Personal information
- Born: May 18, 1944 (age 82) Slater, Mississippi, U.S.
- Listed height: 6 ft 4 in (1.93 m)
- Listed weight: 202 lb (92 kg)

Career information
- High school: Edison (Stockton, California)
- College: San Jose State
- NFL draft: 1966 (15th round, 222nd overall pick)
- AFL draft: 1966 (Red Shirt 7th round, 62nd overall pick)

Career history
- San Diego Chargers (1967)*; Cincinnati Bengals (1968);
- * Offseason or practice squad member only

Career AFL statistics
- Receptions: 16
- Receiving yards: 172
- Stats at Pro Football Reference

= S. T. Saffold =

American football player (born 1944)

Saint Samuel Saffold (born May 18, 1944) is an American former professional football player who was a split end for one season with the Cincinnati Bengals of the American Football League (AFL). He played college basketball and football for the San Jose State Spartans.

==Early life==
Saint Samuel Saffold was born on May 18, 1944, in Slater, Mississippi. In regards to his name, Saffold stated, "I come from a very religious family of 11 children and all four of my brothers have biblical names." He played three sports at Edison High School in Stockton, California.

==College career==
Saffold played college basketball for the San Jose State Spartans of San Jose State College as a forward. He was on the freshman team in 1962–63 and the varsity team from 1963–64 to 1965–66. He played in 22 games during the 1963–64 season, averaging 10.7 points and 9.4 rebounds per game while earning second-team All-West Coast Athletic Conference (WCAC) honors. Saffold appeared in 24 games in 1964–65 and recorded averages of 15.8 points and 9.4 rebounds per game, garnering first-team All-WCAC recognition. He played in 24 games for the second straight year in 1965–66 and averaged a double-double with 17.4 points and 10.5 rebounds per game. He was also named first-team All-WCAC for the 1965–66 season.
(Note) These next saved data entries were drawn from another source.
/-- L2-H4 and L2-H6: reserved bits of CTRL read 0; KEYLEN takes 8 bits and KEY_VALID is cleared (from STATUS 0xa42). -/
theorem test_write_ctrl_keylen :
    after (step (withOp (.writeReg .ctrl 0xffffffff#32) State.reset)) (fun t => t.ctrl == 1#32) = true ∧
    after (step (withOp (.writeReg .keylen 0x1ff#32) (keyed 0))) (fun t => t.keylen == 0xff#8 && t.status == 0xa40#32) = true := by
  decide
/-- L2-E11, L2-H5: STATUS and RK are read-only. -/
theorem test_read_only : after (step (withOp (.writeReg .status 0#32) (keyed 0))) (fun t => t.status == 0xa42#32) = true ∧
    after (step (withOp (.writeByte .rk 0 0xff#8) (keyed 0))) (fun t => byteAt t.rk 0 == 0#8 && byteAt t.rk 16 == 0xd6#8) = true := by
  decide
/-- L2-E1 to L2-E3: an illegal word is recorded whole. -/
theorem test_illegal_command :
    after (step (withOp (.writeReg .cmd 0x00000000#32) State.reset)) (faultIs 0x00050001 0) = true ∧
    after (step (withOp (.writeReg .cmd 0x00010020#32) State.reset)) (faultIs 0x00050001 0x00010020) = true := by decide
/-- L2-E9: while FAULTED a command word does nothing. -/
theorem test_sticky : after (step (withOp (.writeReg .cmd 0x00000001#32) { withKey 16 with status := 0x00060001#32, errcmd := 0x41#32 }))
    (fun t => faultIs 0x00060001 0x41 t && t.rkWritten == 0) = true := by decide
/-- L2-E10: reset clears the fault. -/
theorem test_reset : after (step (withOp .reset { keyed 0 with status := 0x00060a43#32, errcmd := 0x41#32 }))
    (fun t => faultIs 0 0 t && t.keylen == 0#8 && t.rkWritten == 0) = true := by decide
/-- Program L3-P6's first lines, from reset: the bytes of IN and INLEN arrive, and `pad 16` answers OUTLEN 16. -/
theorem test_program_pad : after (runOps State.reset (programOps [.wrb .inBuf (hexB 3 0x616263), .wr .inlen 3#32, .cmd (.pad 16), .rd .outlen]))
    (fun t => outIs 16 0x6162630d0d0d0d0d0d0d0d0d0d0d0d0d t && t.reply == some 16#32) = true := by decide
/-- R266: an index outside the array has no step; R42: an unwritten byte of IN below INLEN stops a command. -/
theorem test_stops :
    (match step (withOp (.readByte .iv 16) State.reset) with | .refused r => r == .hostIndexOutOfRange .iv 16 | _ => false) = true ∧
    (match exec .unpad { State.reset with inlen := 2#32 } with | .fault r => r == .unwrittenRead 0 | _ => false) = true := by decide
/-- withFetchWord: the very next step runs the word. -/
theorem test_withFetchWord : after (step (State.reset.withFetchWord 32 0x00000130)) (outIs 1 0x01) = true := by decide
/-- Power-on (R250). -/
theorem test_memory_wf_at_reset : Memory.wf State.reset.bufBytes State.reset.inBuf = true ∧
    Memory.wf State.reset.bufBytes State.reset.outBuf = true := by decide

/-! ### Witnesses: for each statement with hypotheses, concrete inputs that meet all of them together -/

/-- The operation at the head of the host's list is a write of `w` to CMD. -/
def withCmd (w : Word) (s : State) : State := withOp (.writeReg .cmd w) s

/-- A faulted state: NO_KEY_SCHEDULE recorded for an `ecbdec` word (vector L2-E4). -/
def faultedState : State := { State.reset with status := 0x00060001#32, errcmd := 0x41#32 }

theorem witness_DecodeInvertsEncode :
    (Instr.addrk 255).wf = true ∧ (Instr.addrk 0).wf = true ∧ (Instr.pad 255).wf = true ∧ Instr.keyexp.wf = true := by decide

theorem witness_EncodeInvertsDecode : decode 0x0000ff16#32 = some (.addrk 255) ∧ decode 0x00000143#32 = some (.cbcdec true) := by decide

theorem witness_StepRunsTheDecodedCommand :
    (withCmd 0xff30#32 State.reset).hostOps = .writeReg .cmd 0xff30#32 :: [] ∧ (withCmd 0xff30#32 State.reset).faulted = false ∧
      decode 0xff30#32 = some (.pad 255) := by decide

theorem witness_IdleCoreHoldsItsState : (keyed 0).hostOps = [] := by decide

/-- Order 0. -/
theorem witness_FaultPriorityOrder_0 :
    (withCmd 0x20#32 faultedState).hostOps = .writeReg .cmd 0x20#32 :: [] ∧ (withCmd 0x20#32 faultedState).faulted = true := by decide

/-- Order 1. -/
theorem witness_FaultPriorityOrder_1 :
    (withCmd 0x120#32 State.reset).hostOps = .writeReg .cmd 0x120#32 :: [] ∧ (withCmd 0x120#32 State.reset).faulted = false ∧
      decode 0x120#32 = none := by decide

/-- Order 2: ENCBLK after reset. -/
theorem witness_FaultPriorityOrder_2 : Reports (conditions .encblk (withCmd 0x20#32 State.reset)) .noKeySchedule :=
  .inl ⟨by decide, rfl⟩

/-- Order 3: KEYEXP with KEYLEN 17, ADDRK with r = NR + 1, PAD 0. -/
theorem witness_FaultPriorityOrder_3 :
    Reports (conditions .keyexp { withCmd 0x1#32 State.reset with keylen := 17#8 }) .invalidKeyLength ∧
    Reports (conditions (.addrk 11) (withCmd 0xb16#32 (keyed 0))) .roundIndexRange ∧
    Reports (conditions (.pad 0) (withCmd 0x30#32 State.reset)) .invalidBlockSize :=
  ⟨.inr ⟨by decide, .inl ⟨by decide, rfl⟩⟩,
   .inr ⟨by decide, .inr ⟨by decide, .inl ⟨⟨11, rfl, by decide⟩, rfl⟩⟩⟩,
   .inr ⟨by decide, .inr ⟨by decide, .inr ⟨(by rintro ⟨r, h, _⟩; cases h), .inl ⟨rfl, rfl⟩⟩⟩⟩⟩

/-- UNPAD with INLEN = 65 over BUF_BYTES = 64; UNPAD with INLEN = 0; ECBDEC with INLEN = 17. -/
theorem witness_FaultPriorityOrder_4_5_6 :
    Reports (conditions .unpad { withCmd 0x31#32 (withState 0) with inlen := 65#32 }) .capacityExceeded ∧
    Reports (conditions .unpad (withCmd 0x31#32 (withState 0))) .emptyInput ∧
    Reports (conditions .ecbdec { withCmd 0x41#32 (keyed 0) with inlen := 17#32 }) .partialFinalBlock := by
  have hr : ∀ (i : Instr) (s : State), (i = .unpad ∨ i = .ecbdec) → ¬∃ r, i = .addrk r ∧ s.nr < r := by
    rintro i s (rfl | rfl) ⟨r, h, _⟩ <;> cases h
  exact ⟨.inr ⟨by decide, .inr ⟨by decide, .inr ⟨hr _ _ (.inl rfl), .inr ⟨by decide, .inl ⟨by decide, rfl⟩⟩⟩⟩⟩,
    .inr ⟨by decide, .inr ⟨by decide, .inr ⟨hr _ _ (.inl rfl), .inr ⟨by decide, .inr ⟨by decide, .inl ⟨by decide, rfl⟩⟩⟩⟩⟩⟩,
    .inr ⟨by decide, .inr ⟨by decide, .inr ⟨hr _ _ (.inr rfl), .inr ⟨by decide, .inr ⟨by decide, .inr ⟨by decide,
      .inl ⟨by decide, rfl⟩⟩⟩⟩⟩⟩⟩⟩

/-- Order 7: ECBENC with INLEN = BUF_BYTES = 64, whose result would take 80. -/
theorem witness_FaultPriorityOrder_7 :
    Reports (conditions .ecbenc { withCmd 0x40#32 (keyed 0) with inlen := 64#32 }) .capacityExceeded :=
  .inr ⟨by decide, .inr ⟨by decide, .inr ⟨(by rintro ⟨r, h, _⟩; cases h), .inr ⟨by decide, .inr ⟨by decide, .inr ⟨by decide,
    .inr ⟨by decide, .inl ⟨⟨16, rfl, by decide⟩, rfl⟩⟩⟩⟩⟩⟩⟩⟩

/-- UNPAD on an input none of whose conditions of orders 2 to 7 holds. -/
theorem noneHolds_unpad {s : State} (h1 : ¬s.bufBytes < inLen s) (h2 : inLen s ≠ 0) : NoneHolds (conditions .unpad s) :=
  ⟨by simp [needsSchedule], by simp, (by rintro ⟨r, h, _⟩; cases h), by simp, by simpa [readsIn] using h1, by simpa [unpads] using h2, by simp [decryptsBuffer],
    (by rintro ⟨bs, h, _⟩; cases h), trivial⟩

/-- UnwrittenRead: IN[0] is written, IN[1] is not, INLEN = 2 = BUF_BYTES' last free place below 64. -/
theorem witness_FaultPriorityOrder_unwritten :
    let s := { withCmd 0x31#32 (withIn (withState 0) 1 0x41 0) with inlen := 2#32 }
    s.faulted = false ∧ decode 0x31#32 = some .unpad ∧ NoneHolds (conditions .unpad s) ∧ readsIn .unpad = true ∧ 1 < inLen s ∧
      s.written .inBuf 1 = false ∧ ∀ b, b < 1 → s.written .inBuf b = true :=
  ⟨by decide, by decide, noneHolds_unpad (by decide) (by decide), rfl, by decide, by decide, by decide⟩

/-- Order 8: strict UNPAD of the single byte 05 (vector L2-U9). -/
theorem witness_FaultPriorityOrder_8 :
    let s := withCmd 0x31#32 (withIn (withState 0) 1 0x05 1)
    s.faulted = false ∧ NoneHolds (conditions .unpad s) ∧ InWritten s ∧ PaddingFails .unpad s :=
  ⟨by decide, noneHolds_unpad (by decide) (by decide), by unfold InWritten; decide, by decide, by decide, by unfold StrictOk; decide⟩

/-- Completion: strict UNPAD of the single byte 01 (vector L2-U10). -/
theorem witness_FaultPriorityOrder_completes :
    let s := withCmd 0x31#32 (withIn (withState 0) 1 0x01 1)
    s.faulted = false ∧ NoneHolds (conditions .unpad s) ∧ (readsIn .unpad = true → InWritten s) ∧ ¬PaddingFails .unpad s :=
  ⟨by decide, noneHolds_unpad (by decide) (by decide), fun _ => by unfold InWritten; decide, fun h => h.2.2 (by unfold StrictOk; decide)⟩

theorem witness_FaultEntryWritesOnlyTheRecord :
    (withCmd 0x120#32 (keyed 0)).hostOps = .writeReg .cmd 0x120#32 :: [] ∧ (withCmd 0x120#32 (keyed 0)).faulted = false ∧
      ∃ t, step (withCmd 0x120#32 (keyed 0)) = .next t ∧ t.faulted = true := ⟨by decide, by decide, _, rfl, by decide⟩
Saffold played one season of college football for the Spartans in 1966, catching 30 passes for 420 yards and four touchdowns. He was later inducted into San Jose State's athletics hall of fame.

==Professional career==
Saffold was selected by the San Diego Chargers in the seventh round, with the 62nd overall pick, of the 1966 AFL Redshirt Draft and by the San Francisco 49ers in the 15th round, with the 222nd overall pick, of the 1966 NFL draft. He signed with the Chargers in 1967 and spent the 1967 season on the team's taxi squad.
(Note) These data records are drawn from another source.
-- ==== Sys2Proof/Machine/Operands.lean ====
section
/-! DEFINITION. The operand forms: the jump targets and index values that an instruction computes from its fields and
registers (R83, R180), a key operand, and blocks of registers. -/

namespace Sys2Proof.Machine

/-- `zext_16` of a 12-bit address immediate (R11, R83). -/
def addrWord (a : Addr12) : Word := a.setWidth 16

/-- `zext_16` of a byte (R11, R131). -/
def byteWord (b : Byte) : Word := b.setWidth 16

/-- The target of BNNN: V0 plus the address, not masked (R131). -/
def MachineState.offsetTarget (m : MachineState) (nnn : Addr12) : Word := byteWord (m.getV 0) + addrWord nnn

/-- FX1E's new index: `trunc_16(I + V[x])` (R182). -/
def MachineState.indexPlus (m : MachineState) (x : Reg) : Word := m.I + byteWord (m.getV x)

/-- FX29's new index: `trunc_16(0x050 + 5 · V[x])`, the register not masked to a nibble (R183). -/
def MachineState.glyphAddr (m : MachineState) (x : Reg) : Word :=
  BitVec.ofNat 16 (fontBase + glyphBytes * (m.getV x).toNat)

/-- The key number in `V[x]`, checked (R204, R205). -/
def MachineState.keyOperand (m : MachineState) (x : Reg) : Except Fault (Fin 16) :=
  if h : (m.getV x).toNat < 16 then .ok ⟨(m.getV x).toNat, h⟩ else .error (.keyIndexOutOfRange (m.getV x))

/-- The decimal digits of a byte: hundreds, tens, ones (R184). -/
def bcdDigits (v : Byte) : List Byte :=
  [BitVec.ofNat 8 (v.toNat / 100), BitVec.ofNat 8 (v.toNat / 10 % 10), BitVec.ofNat 8 (v.toNat % 10)]

/-- V0 to Vx, in order (R186). -/
def MachineState.regsUpTo (m : MachineState) (x : Reg) : List Byte := m.V.toList.take (x.val + 1)

/-- The registers from `i` up replaced by `vs`, in order (R187). -/
def loadRegs (V : Vector Byte 16) (i : Nat) (vs : List Byte) : Vector Byte 16 :=
  match vs with
  | [] => V
  | v :: rest => loadRegs (V.setIfInBounds i v) (i + 1) rest

end Sys2Proof.Machine
end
Saffold signed with the Cincinnati Bengals in 1968. He played in all 14 games, starting seven, for the Bengals during the team's inaugural 1968 season, catching 16	passes for 172 yards while also rushing once for 21 yards. On July 23, 1969, it was reported that Saffold was quitting pro football to try out for the San Francisco Warriors of the National Basketball Association.